There are three well established formalisms applied for the specification/modelling of processes: Business Process Execution Language (BPEL), Business Process Modelling Notation (BPMN), XML Process Definition Language (XPDL).
BPEL [42] is an execution language based on XML specification for the formal description of business processes based on Web Services.
BPMN [43] is a graphical notation based on intuitive flowcharts for the definition of business processes. Originated from the Business Process Management Initiative, in 2005 it was merged into OMG [44] and in 2007 the version 1.1 became a standard.
XPDL [45] is a markup language created to ensure interoperability among different workflow management tools in order to handle workflow processes. It was designed to permit the exchange of process definitions, addressing both the graphical and the semantic notations of the relevant workflow. Born as a support for serialization of BPMN constructs, it also incorporates also information relating to the graphical representation (e.g. the position of blocks in the workflow). XPDL was developed by the Workflow Management Coalition (WfMC) [46], a consortium formed to define standards for the interoperability of workflow management systems.
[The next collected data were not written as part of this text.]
-- ==== Sys2Proof/Machine/Poll.lean ====
section
/-! DEFINITION. The wait-and-poll synchronizer and the timer (42_waitpoll.md R170 to R182, 60_exceptions.md R296). -/

namespace Sys2Proof.Machine

/-- `WaitAndPoll()` as the actions of R172. `rise` opens the window before the timer's two expiries make the first poll
pulse (R173); what the windows' ends add is in `riseEnd` and `fallEnd`. -/
def waitAndPoll : List Action :=
  [.dirIn, .startPoll, .rise, .stopPoll, .drive false, .dirOut, .pulses Config.flushPulses]

/-- `start_poll_clock()`: arm the one-shot timer (R173). -/
def startPollClock (s : State) : State := { s with tmr := .armedHigh }

/-- `stop_poll_clock()`: no expiry is pending, `SCLK = 0`, and no measurement is open (R174, R47). -/
def stopPollClock (s : State) : State := { s with tmr := .idle, sclk := false, mcnt := none }

/-- One expiry of the one-shot: the first drives SCLK high and re-arms, the second drives it low and leaves the timer
idle; the two edges are one `P` event (R173, R296, C9). -/
def timerExpiry (s : State) : State :=
  match s.tmr with
  | .idle => s
  | .armedHigh => setSclk true { s with tmr := .armedLow }
  | .armedLow => emit .p (setSclk false { s with tmr := .idle })

/-- The most poll pulses a phase of `us` microseconds can hold: its 20-microsecond periods, rounded up, and at least the
timer's one (R174). -/
def pollBound (us : Nat) : Nat := max 1 ((us + Config.pollPeriodUs - 1) / Config.pollPeriodUs)

/-- How many poll pulses come next: a draw, at most what the bound leaves (R174, U6). -/
def morePolls (bound done : Nat) (s : State) : Nat := min (s.polls.headD (Config.pollDraw s.trace)) (bound - done)

/-- The poll pulses of the rest of a window. -/
def pollPulses (bound done : Nat) (s : State) : State :=
  pulses (morePolls bound done s) { s with polls := s.polls.tail }

/-- The measurement window opens with `MCNT = 0`, and `next` is what ends it. -/
def openWindow (level : Level) (next : MeasResult → List Action) (s : State) : State :=
  { (measure level s).2 with mcnt := some 0, todo := next (measureResult level s) ++ s.todo }

/-- The rise window opens; inside it the timer expires twice (R173, R175). -/
def riseOpen (s : State) : State := openWindow true (fun r => [.timer, .timer, .riseEnd r]) s

/-- The rise window ends: the poll train runs until then, and the fall phase follows, or `SyncTimeout(rise)` (R172, R179). -/
def riseClose (r : MeasResult) (s : State) : State :=
  let us := windowTime (timeoutUs s) r
  let n := morePolls (pollBound us) 1 s
  let s1 := { pollPulses (pollBound us) 1 s with mcnt := some us }
  match r with
  | .ok t => { s1 with todo := .fall t (1 + n) :: s1.todo }
  | .timeout => raise (syncFault false) (stopPollClock s1)

/-- The fall window opens at the end of the rise phase, with a full timeout of its own (R176). -/
def fallOpen (t1 : Nat) (k1 : Nat) (s : State) : State := openWindow false (fun r => [.fallEnd t1 k1 r]) s

/-- The fall window ends: success goes on, or `SyncTimeout(fall)` (R172, R179). -/
def fallClose (t1 : Nat) (k1 : Nat) (r : MeasResult) (s : State) : State :=
  let us := windowTime (timeoutUs s) r
  let s1 := { pollPulses (pollBound (t1 + us)) k1 s with mcnt := some us }
  match r with
  | .ok _ => s1
  | .timeout => raise (syncFault true) (stopPollClock s1)

end Sys2Proof.Machine
end

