/-! ## Invariants and termination -/

/-- The invariant holds at reset, on every board (R122, R52). The model's own in it: the values of `PC` and `VLEN`, which R52
leaves unspecified (DESIGN CHOICE, log entry 5), the cleared `FAULT.VEC` (DEDUCED, log entry 7), the width of `PC`, `VLEN`
and `FAULT.PC` (log entry 15) and the canonical form of the empty buffer (DESIGN CHOICE, log entry 23). -/
def Obligations.ResetMeetsInv : Prop := ∀ b : Board, Inv b State.reset

/-- Every step keeps the invariant (R22, R32, R33, R39, R40, R43, R122, R174, R190, R201). The model's own in it: the
canonical form of the vector buffer (DESIGN CHOICE, log entry 23), the cleared `FAULT.VEC` (DEDUCED, log entry 7), and that
`PC`, `VLEN` and `FAULT.PC` are numbers below `2 ^ PCW` (DESIGN CHOICE, log entry 15). -/
def Obligations.StepKeepsInv : Prop :=
  (∀ (b : Board) (s t : State), Inv b s → stepOn b s = .next t → Inv b t) ∧
  (∀ s t : State, Inv Config.board s → step s = .next t → Inv Config.board t)

/-- The entry condition of the serializer (R122): whenever the invariant holds, an idle block with no latched fault, and a
block about to clock a frame, has SDATA in output mode and SCLK low. -/
def Obligations.SerializerEntryCondition : Prop :=
  ∀ (b : Board) (s : State), Inv b s →
    (s.busy = false → s.fault.valid = false → s.sdataOe = true ∧ s.sclk = false) ∧
    (∀ rest, s.busy = true → s.todo = .run :: rest → s.sdataOe = true ∧ s.sclk = false) ∧
    (∀ sp a v rest, s.busy = true → s.todo = .wrop sp a v :: rest → s.sdataOe = true ∧ s.sclk = false) ∧
    (∀ sp a rest, s.busy = true → s.todo = .rdop sp a :: rest → s.sdataOe = true ∧ s.sclk = false)

/-- R204 and R165: a running command always ends: under the invariant each of its steps leaves less work. -/
def Obligations.CommandTerminates : Prop :=
  ∀ (b : Board) (s t : State), Inv b s → s.busy = true → noInput s = true → stepOn b s = .next t →
    workLeft b t < workLeft b s

/-! ## The host's contract and the offline compiler -/

/-- R255: an image whose length is not a multiple of 8192 fails before any command. -/
def Obligations.ImageSizeCheckedFirst : Prop :=
  ∀ (σ : Type) (dev : σ → HostCmd → Reply × σ) (h : HostVars) (d : σ) (b : Board) (image : List Byte),
    image.length % 8192 ≠ 0 →
      runHost dev (programImage b image) h d = { cmds := [], result := .invalidImageSize, vars := h, dev := d } ∧
      runHost dev (verifyImage b image) h d = { cmds := [], result := .invalidImageSize, vars := h, dev := d } ∧
      runHost dev (patchImage b image) h d = { cmds := [], result := .invalidImageSize, vars := h, dev := d }

/-- R259: a fault-free `program` of an image of `n` banks gives `2 + n * (s + 8576)` commands, `s` being the length of the
bank-select sequence. After it `cur_bank` is the last bank (R243,
R246, R250), a natural number of no width (DESIGN CHOICE, log entry 25). -/
def Obligations.ProgramCommandCount : Prop :=
  ∀ (σ : Type) (dev : σ → HostCmd → Reply × σ) (h : HostVars) (d : σ) (b : Board) (image : List Byte) (n sl : Nat),
    (∀ e src, (dev e (.exec src)).1 = .done) → (∀ e, (dev e .waitpoll).1 = .done) →
    (∀ e sp a v, (dev e (.wrop sp a v)).1 = .done) → image.length = n * 8192 → (∀ bank, (b.setBankSeq bank).length = sl) →
      (runHost dev (programImage b image) h d).cmds.length = 2 + n * (sl + 8576) ∧
      (runHost dev (programImage b image) h d).result = .ok ∧
      (runHost dev (programImage b image) h d).vars.curBank = if n = 0 then h.curBank else some (n - 1)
In the last few years the interest for workflow development has seen a considerable growth in the scientific community [47]. Scientific workflows can be considered as the executable description of scientific processes [48]. Similar in nature to business workflow, they have the distinct characteristic of operating on large amounts of heterogeneous data. In particular, they are generally data-flow oriented instead of being event-based, and very versatile in composing flows of execution. In bioinformatics, in particular, workflows are extremely valuable for programming the steps of in silico experiments in a visual intuitive manner. However workflows are still not commonly adopted in the formalization of protocols for biological laboratory experiments.
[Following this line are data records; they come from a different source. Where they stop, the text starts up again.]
-- ==== Sys2Proof/Laws/State.lean ====
section
/-! SUPPORT. One lemma per field per update of the state, so that no proof unfolds a record update. -/

namespace Sys2Proof.Machine

variable (s : State)


@[simp] theorem emit_sclk (e : LineEvent) : (emit e s).sclk = s.sclk := rfl
@[simp] theorem emit_sdataOut (e : LineEvent) : (emit e s).sdataOut = s.sdataOut := rfl
@[simp] theorem emit_sdataOe (e : LineEvent) : (emit e s).sdataOe = s.sdataOe := rfl
@[simp] theorem emit_xres (e : LineEvent) : (emit e s).xres = s.xres := rfl
@[simp] theorem emit_pwrEn (e : LineEvent) : (emit e s).pwrEn = s.pwrEn := rfl
@[simp] theorem emit_rdata (e : LineEvent) : (emit e s).rdata = s.rdata := rfl
@[simp] theorem emit_rdvalid (e : LineEvent) : (emit e s).rdvalid = s.rdvalid := rfl
@[simp] theorem emit_rdlog (e : LineEvent) : (emit e s).rdlog = s.rdlog := rfl
@[simp] theorem emit_pc (e : LineEvent) : (emit e s).pc = s.pc := rfl
@[simp] theorem emit_vlen (e : LineEvent) : (emit e s).vlen = s.vlen := rfl
@[simp] theorem emit_vselId (e : LineEvent) : (emit e s).vselId = s.vselId := rfl
@[simp] theorem emit_vbuf (e : LineEvent) : (emit e s).vbuf = s.vbuf := rfl
@[simp] theorem emit_hs (e : LineEvent) : (emit e s).hs = s.hs := rfl
@[simp] theorem emit_busy (e : LineEvent) : (emit e s).busy = s.busy := rfl
@[simp] theorem emit_fault (e : LineEvent) : (emit e s).fault = s.fault := rfl
@[simp] theorem emit_cfgVsel (e : LineEvent) : (emit e s).cfgVsel = s.cfgVsel := rfl
@[simp] theorem emit_cfgRstMode (e : LineEvent) : (emit e s).cfgRstMode = s.cfgRstMode := rfl
@[simp] theorem emit_cfgTimeout (e : LineEvent) : (emit e s).cfgTimeout = s.cfgTimeout := rfl
@[simp] theorem emit_tmr (e : LineEvent) : (emit e s).tmr = s.tmr := rfl
@[simp] theorem emit_mcnt (e : LineEvent) : (emit e s).mcnt = s.mcnt := rfl
@[simp] theorem emit_todo (e : LineEvent) : (emit e s).todo = s.todo := rfl
@[simp] theorem emit_reply (e : LineEvent) : (emit e s).reply = s.reply := rfl
@[simp] theorem emit_trace (e : LineEvent) : (emit e s).trace = s.trace ++ [e] := rfl
@[simp] theorem emit_inbox (e : LineEvent) : (emit e s).inbox = s.inbox := rfl
@[simp] theorem emit_samples (e : LineEvent) : (emit e s).samples = s.samples := rfl
@[simp] theorem emit_edges (e : LineEvent) : (emit e s).edges = s.edges := rfl
@[simp] theorem emit_polls (e : LineEvent) : (emit e s).polls = s.polls := rfl

@[simp] theorem setSclk_sclk (b : Level) : (setSclk b s).sclk = b := rfl
@[simp] theorem setSclk_sdataOut (b : Level) : (setSclk b s).sdataOut = s.sdataOut := rfl
@[simp] theorem setSclk_sdataOe (b : Level) : (setSclk b s).sdataOe = s.sdataOe := rfl
@[simp] theorem setSclk_xres (b : Level) : (setSclk b s).xres = s.xres := rfl
@[simp] theorem setSclk_pwrEn (b : Level) : (setSclk b s).pwrEn = s.pwrEn := rfl
@[simp] theorem setSclk_rdata (b : Level) : (setSclk b s).rdata = s.rdata := rfl
@[simp] theorem setSclk_rdvalid (b : Level) : (setSclk b s).rdvalid = s.rdvalid := rfl
@[simp] theorem setSclk_rdlog (b : Level) : (setSclk b s).rdlog = s.rdlog := rfl
@[simp] theorem setSclk_pc (b : Level) : (setSclk b s).pc = s.pc := rfl
@[simp] theorem setSclk_vlen (b : Level) : (setSclk b s).vlen = s.vlen := rfl
@[simp] theorem setSclk_vselId (b : Level) : (setSclk b s).vselId = s.vselId := rfl
@[simp] theorem setSclk_vbuf (b : Level) : (setSclk b s).vbuf = s.vbuf := rfl
@[simp] theorem setSclk_hs (b : Level) : (setSclk b s).hs = s.hs := rfl
@[simp] theorem setSclk_busy (b : Level) : (setSclk b s).busy = s.busy := rfl
@[simp] theorem setSclk_fault (b : Level) : (setSclk b s).fault = s.fault := rfl
@[simp] theorem setSclk_cfgVsel (b : Level) : (setSclk b s).cfgVsel = s.cfgVsel := rfl
@[simp] theorem setSclk_cfgRstMode (b : Level) : (setSclk b s).cfgRstMode = s.cfgRstMode := rfl
@[simp] theorem setSclk_cfgTimeout (b : Level) : (setSclk b s).cfgTimeout = s.cfgTimeout := rfl
@[simp] theorem setSclk_tmr (b : Level) : (setSclk b s).tmr = s.tmr := rfl
@[simp] theorem setSclk_mcnt (b : Level) : (setSclk b s).mcnt = s.mcnt := rfl
@[simp] theorem setSclk_todo (b : Level) : (setSclk b s).todo = s.todo := rfl
@[simp] theorem setSclk_reply (b : Level) : (setSclk b s).reply = s.reply := rfl
@[simp] theorem setSclk_trace (b : Level) : (setSclk b s).trace = s.trace := rfl
@[simp] theorem setSclk_inbox (b : Level) : (setSclk b s).inbox = s.inbox := rfl
@[simp] theorem setSclk_samples (b : Level) : (setSclk b s).samples = s.samples := rfl
@[simp] theorem setSclk_edges (b : Level) : (setSclk b s).edges = s.edges := rfl
@[simp] theorem setSclk_polls (b : Level) : (setSclk b s).polls = s.polls := rfl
There are several available tools for workflow design and enactment [49], for instance JPEd [11], an open-source visual editor for general-purpose workflows. Taverna [50], developed by the myGrid project, is the workflow platform most commonly used for the systematic analysis of vast amounts of data, but it does not allow description of laboratory experimental procedures. Taverna workflows can be shared among the scientific community thanks to Web 2.0 initiatives like myExperiment [51]. This social web site enables scientists to publish their workflows and in addition to execute, reuse and share workflows of other groups. In this way myExperiment contributes in reducing time-to-experiment, in sharing knowledge and expertise and in avoiding reinvention [52].
The proposed approach
We propose to combine ontologies and workflows for formalizing protocols used in biological laboratories. Workflows permit an intuitive representation of protocols, allowing the synchronization of different executors. Our workflow specifications can be stored and shared using the XPDL standard interchange language [45]. By means of ontologies, laboratory knowledge can be directly embedded into the workflow model and shared using the standard OWL model, the Ontology Web Language [53]. In this manner the precise constraints defined in the ontologies are transferred to the protocol building blocks.
To allow the integration of workflow and ontologies we have developed the COW tool, an add-on for the JPEd workflow editor that permits an easy and intuitive design of "ontologized" workflows. This allows a formal representation of laboratory protocols dealing with specific equipment and operations.